Doggett’s fist flew through the
opening in the bars, jabbing hard. He pulled his hand back. It brushed the bars
and came away burned on both sides. “Shit! What the hell did you do?”
“Hell, indeed.” Samuel felt the
tender place where Doggett’s ring had cut though his lips. “Hurry,” he stared
at his blood with a strange sense of detachment, “she waits.”
***
“Just tell me you didn’t sleep with
the bastard,” Doggett snarled, leading Scully down the steps to Samuel’s
holding pen.
“That is none of your business,
Agent Doggett.”
“Monica is my business and so are you. If-”
“If? If you weren’t so insistent on running your mouth in her room, maybe
you would have made it your business to know that Monica’s recovery is not the
miracle she would have you believe.”
“What do you mean?”
“What I mean is that no patient
wakes from a coma fully lucid. Did you notice how easy it was for her handle
those roses? Or how she spoke without hesitation, without fear?” Scully sighed.
“Hours ago, Monica couldn’t even move a finger, now she can move her legs,
Doggett.”
“Look, I’m no doctor, but with
therapy I’m sure… I’m just glad she’s alive.”
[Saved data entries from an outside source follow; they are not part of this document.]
-- ==== Sys2Proof/Machine/DfeOps.lean ====
section
/-! DEFINITION. The fabric at work: firings and their effects, the close of a tag and its expiry, generations, injection,
cores (R206 to R232, R22 to R24). -/

namespace Sys2Proof.Machine

/-! ### Tags -/

/-- Whether a tag is expired for an op: a later basin of its ring has had its alarm close, though its expiry may still be due (R23). -/
def Block.tagOver (b : Block) (d : OpDef) (tag : Nat) : Bool :=
  !d.epoch && (let n := Tbl.get b.dfe.closedSeq d.ring 0
    n == 0 || (n - 1) % 65536 != tag || (Tbl.get b.dfe.closedTag d.ring none).isSome)

/-- The basin that a tick tag names: the position of its ring with that sequence number. -/
def Block.tagBasin (b : Block) (r tag : Nat) : Option Basin :=
  ((b.ring r).pos.find? (fun e => e.2.seq % 65536 == tag && e.2.st != .free)).map (·.2)

/-! ### Emissions -/

/-- The payload of a REF token (R206). -/
def refPayload (a n : Nat) : List Byte := leBytes 8 a ++ leBytes 4 n

/-- The range in shared scratch of an op's output or half of a state area. -/
def opRange (op port half : Nat) : Nat × Nat :=
  let s := Config.opSpan op port
  let n := 1 + s.2 % 1048576
  (0x80000000 + s.1 % (0xC00000 - 2 * n) + half * n, n)

/-- The REF payload of a half of a carry port's state area (R217). -/
def statePayload (op port half : Nat) : List Byte :=
  let x := opRange op (4 + port) half
  refPayload x.1 x.2

/-- Which half a carry token refers to. -/
def stateHalf (op port : Nat) (pay : List Byte) : Nat := if leAt pay 0 8 = (opRange op (4 + port) 0).1 then 0 else 1

/-- The class and the ring of an op, for the tokens it receives (Table 8.1). -/
def Block.opClass (b : Block) (op : Nat) : Bool := match b.opDef op with | some d => d.epoch | none => false
def Block.opRing (b : Block) (op : Nat) : Nat := match b.opDef op with | some d => d.ring | none => 0

/-- Whether a destination is a carry port of the op itself (R217). -/
def Firing.isCarry (f : Firing) (d : OpDef) (s : Dest) : Bool :=
  match s with
  | .op o p => o == f.op && d.carry.contains p
  | _ => false

/-- The carry token that a firing emits to a port of its op: the next tag, the half that its consumed token does not refer to. -/
def Block.carryToken (b : Block) (f : Firing) (d : OpDef) (p : Nat) : Token :=
  let old := (f.toks.find? (fun t => t.port == p)).elim [] (·.payload)
  ⟨f.op, p, (f.tag + 1) % 65536, d.ring, b.dfe.gen, d.epoch, false, 0, 1, statePayload f.op p (1 - stateHalf f.op p old), 0⟩

/-- A firing's emissions in their order: the carry tokens and with them the commit of the state, then the outputs in order of port and
destination. An INCOMPLETE firing commits no state. `pay` gives the kind and payload of an output port. -/
def Block.emissions (b : Block) (f : Firing) (d : OpDef) (inc : Bool) (pay : Nat → Nat × List Byte) : List Emit :=
  let outs := ((List.range d.outs.length).zip d.outs).flatMap (fun e => (e.2.filter (fun s => !f.isCarry d s)).map (fun s =>
    match s with
    | .op o p => Emit.tok ⟨o, p, f.tag, b.opRing o, b.dfe.gen, b.opClass o, inc, 0, if inc then 0 else (pay e.1).1, if inc then [] else (pay e.1).2, 0⟩
    | s => Emit.sink s inc (leAt (pay e.1).2 0 4)))
  let carry := d.outs.flatten.filterMap (fun s => match s with
    | .op o p => if f.isCarry d (.op o p) then some (Emit.tok (b.carryToken f d p)) else none
    | _ => none)
  if inc then outs else carry ++ [.commit] ++ outs

/-- How many tokens and sink deliveries some emissions are. -/
def emitCount (l : List Emit) : Nat := (l.filter (fun e => e != .commit)).length

/-- The item of a HOST_OUT sink (R224). -/
def hostOutItem (op : Nat) (inc : Bool) (addr : Nat) : Nat := 2 * 2 ^ 56 + op * 2 ^ 44 + b2n inc * 2 ^ 43 + addr % 2 ^ 40

/-- A HOST_OUT post: an item that the overrun rule loses is counted; a disabled queue knows no overrun (R350). -/
def Block.hostOutPost (b : Block) (q item : Nat) : Block :=
  let x := b.queue q
  let full := b.qen q && (x.discarding || x.breakPending || decide (b.qcap q ≤ x.items.length))
  let b := b.push q item true
  if full then b.count Reg.DFE_HOST_OUT_LOST else b

/-- The address a firing's REF token carries, 0 where it has none. -/
def Firing.refAddr (f : Firing) : Nat :=
  match f.toks.find? (fun t => t.kind == 1 && !t.payload.isEmpty) with
  | some t => leAt t.payload 0 5
  | none => 0

/-- The data a firing's inputs carry, its state apart. -/
def Firing.data (f : Firing) (d : OpDef) : List Byte := (f.toks.filter (fun t => t.kind != 2 && !d.carry.contains t.port)).flatMap (·.payload)

/-- What a firing's result is to one sink: published where complete, noted as INCOMPLETE where not (R22, R227). -/
def Block.toSink (b : Block) (f : Firing) (d : OpDef) (s : Dest) (inc : Bool) (value : Nat) : Block :=
  match s with
  | .op _ _ => b
  | .alm => if inc then b else b.almPublish d.ring 0 f.op f.tag
  | .rplState => b
  | .outAnalytics i =>
    if inc then b
    else { b with dfe := { b.dfe with analytics := Tbl.ins b.dfe.analytics (1024 * i + f.tag % 1024) (f.tag, value) } }
  | .cmpAnnot =>
    { b with dfe := { b.dfe with annot := Tbl.ins b.dfe.annot (1024 * d.ring + f.tag % 1024) (f.tag, inc, if inc then [] else (f.data d).take 63) } }
  | .hostOut q => b.hostOutPost q (hostOutItem f.op inc f.refAddr)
“And so am I, but something is
wrong, Doggett, terribly wrong.” Scully moved away before he could touch her.
“You don’t have to escort me. I can find way from here.”
“Scully, maybe I do butt in too
much, but it’s because I consider you my friend.”
Her face softened, and she allowed
Doggett to press her hand.
“Did you tell Haines that you’re a
Federal Agent?” Doggett saw her
hesitate. “Well, he knows. Keep your distance in there, okay?”
Scully nodded. And touching his
face briefly, she felt the pain of loss beneath his skin, a pain as great as
her own.
***
Pain, a brutal counselor that told
all was wrong. It could fool you; sometimes disappeared when its signal might
save your life. Monica missed that signal. She felt her limbs, flexible as
unfired clay, her mind, clear as water: Something was wrong….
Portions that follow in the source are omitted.